/-- Whether a loop is no obstacle to HELD: following on track, PARKED or FAILED (R84). -/
def srvHeldReady (s : State) (n : Nat) : Bool :=
  let st := s.rd (Reg.srvStatusState.elem n)
  (st == srvFollow && s.flag (Reg.srvStatusOntrack.elem n)) || st == srvParked || st == srvFailed

/-- The condition of HELD on both present actuators (R84). -/
def rungHeldReady (s : State) : Bool :=
  s.actuators.all fun n => bwkAtBoundary s n && srvHeldReady s n

/-- RUNG_HELD (R84): HOLDING passes to HELD; at basic level the ramp starts with it. -/
def execRungHeld (s : State) : Host.Outcome State Fault Refusal :=
  if s.rd Reg.angRungPhase = phaseHolding ∧ rungHeldReady s then
    .next (s.wr Reg.angRungPhase (if expert s Reg.angModeLevel then phaseHeld else phaseRamp))
  else .next s

/-- The rung a ramp heads for. -/
def rungHeading (s : State) : Nat := if s.ang.returning then s.ang.origin else s.rd Reg.angRungTarget

/-- SCHED_RUNG_SWITCH (R85): in RAMP or RETURN the gain schedule's rung becomes the one the ramp heads for, unless it
already is. -/
def execSchedRungSwitch (s : State) : Host.Outcome State Fault Refusal :=
  let p := s.rd Reg.angRungPhase
  .next (if p = phaseRamp ∨ p = phaseReturn then s.wr Reg.angRungSchedRung (rungHeading s) else s)

/-- RUNG_RAMP_END (R84, R85): the ramp, or the RETURN's ramp, is over; the phase is SETTLE and SCHED_RUNG names the rung
headed for. -/
def execRungRampEnd (s : State) : Host.Outcome State Fault Refusal :=
  let p := s.rd Reg.angRungPhase
  if p = phaseRamp ∨ p = phaseReturn then
    let s := (s.wr Reg.angRungSchedRung (rungHeading s)).wr Reg.angRungPhase phaseSettle
    .next (s.setAng { s.ang with returnDown := s.ang.returning, settled := false })
  else .next s

/-- RUNG_SETTLED (R84): eight revolutions within the band. The basic automation and every RETURN go to RETUNE; an expert
change waits for its RETUNE. -/
def execRungSettled (s : State) : Host.Outcome State Fault Refusal :=
  if s.rd Reg.angRungPhase = phaseSettle then
    if expert s Reg.angModeLevel && !s.ang.returning then .next (s.setAng { s.ang with settled := true })
    else .next (s.wr Reg.angRungPhase phaseRetune)
  else .next s

/-- RUNG_SETTLE_TIMEOUT (R86): SETTLE not met 3.9 s after HELD; the change is abandoned into RETURN. -/
def execRungSettleTimeout (s : State) : Host.Outcome State Fault Refusal :=
  let p := s.rd Reg.angRungPhase
  .next (if (p = phaseRamp ∨ p = phaseSettle) ∧ !s.ang.returning then rungReturn s else s)

/-- An ANG_CMD write at basic level is ignored and counted (R14, R94). -/
def angCmdIgnored (s : State) : State := s.bump Reg.angModeExpertWrIgnored

/-- An expert OP that its phase does not allow: ignored, RESULT BAD_STEP (R89). -/
def angBadStep (s : State) : State := rungResult s rungBadStep

/-- ANG_CMD_HOLD (R89): from IDLE, judged against TARGET by steps 1 to 4 of R87. -/
def execAngCmdHold (s : State) : Host.Outcome State Fault Refusal :=
  if !expert s Reg.angModeLevel then .next ((angCmdIgnored s).answer 0)
  else if s.rd Reg.angRungPhase = phaseIdle then .next ((rungRequest s (s.rd Reg.angRungTarget)).answer 0)
  else .next ((angBadStep s).answer 0)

§

## What is required
The answer must be every record above, repeated exactly as written.

## Answer for this exercise
/-- Whether a loop is no obstacle to HELD: following on track, PARKED or FAILED (R84). -/
def srvHeldReady (s : State) (n : Nat) : Bool :=
  let st := s.rd (Reg.srvStatusState.elem n)
  (st == srvFollow && s.flag (Reg.srvStatusOntrack.elem n)) || st == srvParked || st == srvFailed

/-- The condition of HELD on both present actuators (R84). -/
def rungHeldReady (s : State) : Bool :=
  s.actuators.all fun n => bwkAtBoundary s n && srvHeldReady s n

/-- RUNG_HELD (R84): HOLDING passes to HELD; at basic level the ramp starts with it. -/
def execRungHeld (s : State) : Host.Outcome State Fault Refusal :=
  if s.rd Reg.angRungPhase = phaseHolding ∧ rungHeldReady s then
    .next (s.wr Reg.angRungPhase (if expert s Reg.angModeLevel then phaseHeld else phaseRamp))
  else .next s

/-- The rung a ramp heads for. -/
def rungHeading (s : State) : Nat := if s.ang.returning then s.ang.origin else s.rd Reg.angRungTarget

/-- SCHED_RUNG_SWITCH (R85): in RAMP or RETURN the gain schedule's rung becomes the one the ramp heads for, unless it
already is. -/
def execSchedRungSwitch (s : State) : Host.Outcome State Fault Refusal :=
  let p := s.rd Reg.angRungPhase
  .next (if p = phaseRamp ∨ p = phaseReturn then s.wr Reg.angRungSchedRung (rungHeading s) else s)

/-- RUNG_RAMP_END (R84, R85): the ramp, or the RETURN's ramp, is over; the phase is SETTLE and SCHED_RUNG names the rung
headed for. -/
def execRungRampEnd (s : State) : Host.Outcome State Fault Refusal :=
  let p := s.rd Reg.angRungPhase
  if p = phaseRamp ∨ p = phaseReturn then
    let s := (s.wr Reg.angRungSchedRung (rungHeading s)).wr Reg.angRungPhase phaseSettle
    .next (s.setAng { s.ang with returnDown := s.ang.returning, settled := false })
  else .next s

/-- RUNG_SETTLED (R84): eight revolutions within the band. The basic automation and every RETURN go to RETUNE; an expert
change waits for its RETUNE. -/
def execRungSettled (s : State) : Host.Outcome State Fault Refusal :=
  if s.rd Reg.angRungPhase = phaseSettle then
    if expert s Reg.angModeLevel && !s.ang.returning then .next (s.setAng { s.ang with settled := true })
    else .next (s.wr Reg.angRungPhase phaseRetune)
  else .next s

/-- RUNG_SETTLE_TIMEOUT (R86): SETTLE not met 3.9 s after HELD; the change is abandoned into RETURN. -/
def execRungSettleTimeout (s : State) : Host.Outcome State Fault Refusal :=
  let p := s.rd Reg.angRungPhase
  .next (if (p = phaseRamp ∨ p = phaseSettle) ∧ !s.ang.returning then rungReturn s else s)

/-- An ANG_CMD write at basic level is ignored and counted (R14, R94). -/
def angCmdIgnored (s : State) : State := s.bump Reg.angModeExpertWrIgnored

/-- An expert OP that its phase does not allow: ignored, RESULT BAD_STEP (R89). -/
def angBadStep (s : State) : State := rungResult s rungBadStep

/-- ANG_CMD_HOLD (R89): from IDLE, judged against TARGET by steps 1 to 4 of R87. -/
def execAngCmdHold (s : State) : Host.Outcome State Fault Refusal :=
  if !expert s Reg.angModeLevel then .next ((angCmdIgnored s).answer 0)
  else if s.rd Reg.angRungPhase = phaseIdle then .next ((rungRequest s (s.rd Reg.angRungTarget)).answer 0)
  else .next ((angBadStep s).answer 0)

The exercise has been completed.